Try it »
Write out the line with "exact ⟨hp, .write _ (.pid hw)⟩" and each line after it to the end of the material, exactly as they appear and with nothing else.

** Provided entries follows **

-- ==== Sys2Proof/Laws/Exec.lean ====
section
/-!
SUPPORT. What the checks before an access and the access itself can do, said once.
-/
namespace Sys2Proof.Machine

/-- The checks of 30_encoding.md R117 pass. -/
structure Passes (i : Instr) (s : State) : Prop where
  valid : s.cfg.valid = true
  privileged : s.privileged = true
  rd : i.rd.toNat < 15
  admits : admits s.cfg i.access = true

/-- Where the checks pass, the access is its meaning. -/
theorem admitted_of_passes {i : Instr} {s : State} (h : Passes i s) (meaning : Outcome) :
    admitted i s meaning = meaning := by
  have hr : ¬ i.rd = 15#4 := rd_ne_of_lt h.rd
  simp [admitted, h.valid, h.privileged, hr, h.admits]

/-- An access that answers a next state passed the checks, and the next state is its meaning's. -/
theorem admitted_next {i : Instr} {s t : State} {meaning : Outcome} (h : admitted i s meaning = .next t) :
    Passes i s ∧ meaning = .next t := by
  unfold admitted at h
  split at h
  · cases h
  · split at h
    · cases h
    · split at h
      · cases h
      · split at h
        · cases h
        · rename_i h1 h2 h3 h4
          exact ⟨⟨by simpa using h1, by simpa using h2, rd_lt_of_ne h3, by simpa using h4⟩, h⟩

/-- Without privilege every access of an admitted configuration raises the undefined instruction exception. -/
theorem admitted_unprivileged {i : Instr} {s : State} (hv : s.cfg.valid = true) (hp : s.privileged = false)
    (meaning : Outcome) : admitted i s meaning = .fault (.undefinedInstruction (encode i)) := by
  simp [admitted, raiseUndefinedInstruction, hv, hp]

/-- The reads of a register with a reserved field: which register, and the bits it holds. -/
inductive DrawnRead (s : State) : ReservedReg → Word → Prop where
  | control : DrawnRead s .c1 s.controlWord
  | ttb : DrawnRead s .ttb s.cp15.ttb
  | dfsr : DrawnRead s .dfsr s.cp15.dfsr.word
  | ifsr : DrawnRead s .ifsr s.cp15.ifsr.word
  | pid : DrawnRead s .pid (pidWord s.cp15.pid)

/-- The states CP15 can be left in by a write of the word `w`. -/
inductive WrittenTo (s : State) (w : Word) : Cp15 → Prop where
  | control (h : s.reservedFieldOk .c1 w = true) : WrittenTo s w (s.cp15.writeControl s.cfg w)
  | ttb (h : s.reservedFieldOk .ttb w = true) : WrittenTo s w (s.cp15.writeTtb s.cfg w)
  | dacr (h : hasReservedDomain w = false) : WrittenTo s w (s.cp15.writeDacr w)
  | vbase (h : s.reservedFieldOk .vbase w = true) : WrittenTo s w (s.cp15.writeVbase w)
  | pid (h : s.reservedFieldOk .pid w = true) : WrittenTo s w (s.cp15.writePid w)
  | itlbAll (h : w = 0) : WrittenTo s w (s.cp15.replaceItlb [])
  | itlbEntry : WrittenTo s w (s.cp15.replaceItlb (Tlb.without s.cp15.itlb w))
  | dtlbAll (h : w = 0) : WrittenTo s w (s.cp15.replaceDtlb [])
  | dtlbEntry : WrittenTo s w (s.cp15.replaceDtlb (Tlb.without s.cp15.dtlb w))
  | tlbAll (h : w = 0) : WrittenTo s w ((s.cp15.replaceItlb []).replaceDtlb [])
  | tlbEntry : WrittenTo s w
      ((s.cp15.replaceItlb (Tlb.without s.cp15.itlb w)).replaceDtlb (Tlb.without s.cp15.dtlb w))

/-- Everything an access that answers a next state can have done: delivered a word, delivered a word with drawn bits, or
written CP15. -/
inductive AccessDone (i : Instr) (s : State) : State → Prop where
  | read (v : Word) : AccessDone i s (s.deliver i.rd v)
  | drawn (r : ReservedReg) (held : Word) (h : DrawnRead s r held) : AccessDone i s (s.deliverDrawn r held i.rd)
  | write (c : Cp15) (h : WrittenTo s (s.readX i.rd) c) : AccessDone i s (s.commit c)

theorem wholeTlb_next {s t : State} {rd : BitVec 4} {c : Cp15} (h : wholeTlb s rd c = .next t) :
    s.readX rd = 0 ∧ t = s.commit c := by
  unfold wholeTlb at h
  split at h
  · rename_i h0; cases h; exact ⟨h0, rfl⟩
  · cases h

/-- A choice between a next state and a refusal answers a next state only on its condition. -/
theorem next_of_ite {p : Prop} [Decidable p] {t u : State} {r : Refusal}
    (h : (if p then .next u else .refused r : Outcome) = .next t) : p ∧ t = u := by
  split at h
  · rename_i hp; cases h; exact ⟨hp, rfl⟩
  · cases h

/-- The inversion lemma of `exec`. -/
theorem exec_next {i : Instr} {s t : State} (h : exec i s = .next t) : Passes i s ∧ AccessDone i s t := by
  cases i with
  | mrcMainId cond rd => obtain ⟨hp, hm⟩ := admitted_next h; cases hm; exact ⟨hp, .read _⟩
  | mrcCacheType cond rd => obtain ⟨hp, hm⟩ := admitted_next h; cases hm; exact ⟨hp, .read _⟩
  | mrcControl cond rd => obtain ⟨hp, hm⟩ := admitted_next h; cases hm; exact ⟨hp, .drawn _ _ .control⟩
  | mcrControl cond rd =>
    obtain ⟨hp, hm⟩ := admitted_next h
    obtain ⟨hw, rfl⟩ := next_of_ite hm
    exact ⟨hp, .write _ (.control hw)⟩
  | mrcTtb cond rd => obtain ⟨hp, hm⟩ := admitted_next h; cases hm; exact ⟨hp, .drawn _ _ .ttb⟩
  | mcrTtb cond rd =>
    obtain ⟨hp, hm⟩ := admitted_next h
    obtain ⟨hw, rfl⟩ := next_of_ite hm
    exact ⟨hp, .write _ (.ttb hw)⟩
  | mrcDacr cond rd => obtain ⟨hp, hm⟩ := admitted_next h; cases hm; exact ⟨hp, .read _⟩
  | mcrDacr cond rd =>
    obtain ⟨hp, hm⟩ := admitted_next h
    split at hm
    · cases hm
    · rename_i hw; cases hm; exact ⟨hp, .write _ (.dacr (Bool.eq_false_iff.mpr hw))⟩
  | mrcDfsr cond rd => obtain ⟨hp, hm⟩ := admitted_next h; cases hm; exact ⟨hp, .drawn _ _ .dfsr⟩
  | mrcIfsr cond rd => obtain ⟨hp, hm⟩ := admitted_next h; cases hm; exact ⟨hp, .drawn _ _ .ifsr⟩
  | mrcDfar cond rd => obtain ⟨hp, hm⟩ := admitted_next h; cases hm; exact ⟨hp, .read _⟩
  | mrcIfar cond rd => obtain ⟨hp, hm⟩ := admitted_next h; cases hm; exact ⟨hp, .read _⟩
  | mcrItlbAll cond rd =>
    obtain ⟨hp, hm⟩ := admitted_next h
    obtain ⟨hw, rfl⟩ := wholeTlb_next hm
    exact ⟨hp, .write _ (.itlbAll hw)⟩
  | mcrItlbEntry cond rd => obtain ⟨hp, hm⟩ := admitted_next h; cases hm; exact ⟨hp, .write _ .itlbEntry⟩
  | mcrDtlbAll cond rd =>
    obtain ⟨hp, hm⟩ := admitted_next h
    obtain ⟨hw, rfl⟩ := wholeTlb_next hm
    exact ⟨hp, .write _ (.dtlbAll hw)⟩
  | mcrDtlbEntry cond rd => obtain ⟨hp, hm⟩ := admitted_next h; cases hm; exact ⟨hp, .write _ .dtlbEntry⟩
  | mcrTlbAll cond rd =>
    obtain ⟨hp, hm⟩ := admitted_next h
    obtain ⟨hw, rfl⟩ := wholeTlb_next hm
    exact ⟨hp, .write _ (.tlbAll hw)⟩
  | mcrTlbEntry cond rd => obtain ⟨hp, hm⟩ := admitted_next h; cases hm; exact ⟨hp, .write _ .tlbEntry⟩
  | mcrVbase cond rd =>
    obtain ⟨hp, hm⟩ := admitted_next h
    obtain ⟨hw, rfl⟩ := next_of_ite hm
    exact ⟨hp, .write _ (.vbase hw)⟩
  | mcrPid cond rd =>
    obtain ⟨hp, hm⟩ := admitted_next h
    obtain ⟨hw, rfl⟩ := next_of_ite hm
    exact ⟨hp, .write _ (.pid hw)⟩
  | mrcPid cond rd => obtain ⟨hp, hm⟩ := admitted_next h; cases hm; exact ⟨hp, .drawn _ _ .pid⟩
  | otherAccess cond isRead op1 crn rd op2 crm => obtain ⟨-, hm⟩ := admitted_next h; cases hm

end Sys2Proof.Machine
end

** End of Provided entries **

Solution to this exercise »
    exact ⟨hp, .write _ (.pid hw)⟩
  | mrcPid cond rd => obtain ⟨hp, hm⟩ := admitted_next h; cases hm; exact ⟨hp, .drawn _ _ .pid⟩
  | otherAccess cond isRead op1 crn rd op2 crm => obtain ⟨-, hm⟩ := admitted_next h; cases hm

end Sys2Proof.Machine
end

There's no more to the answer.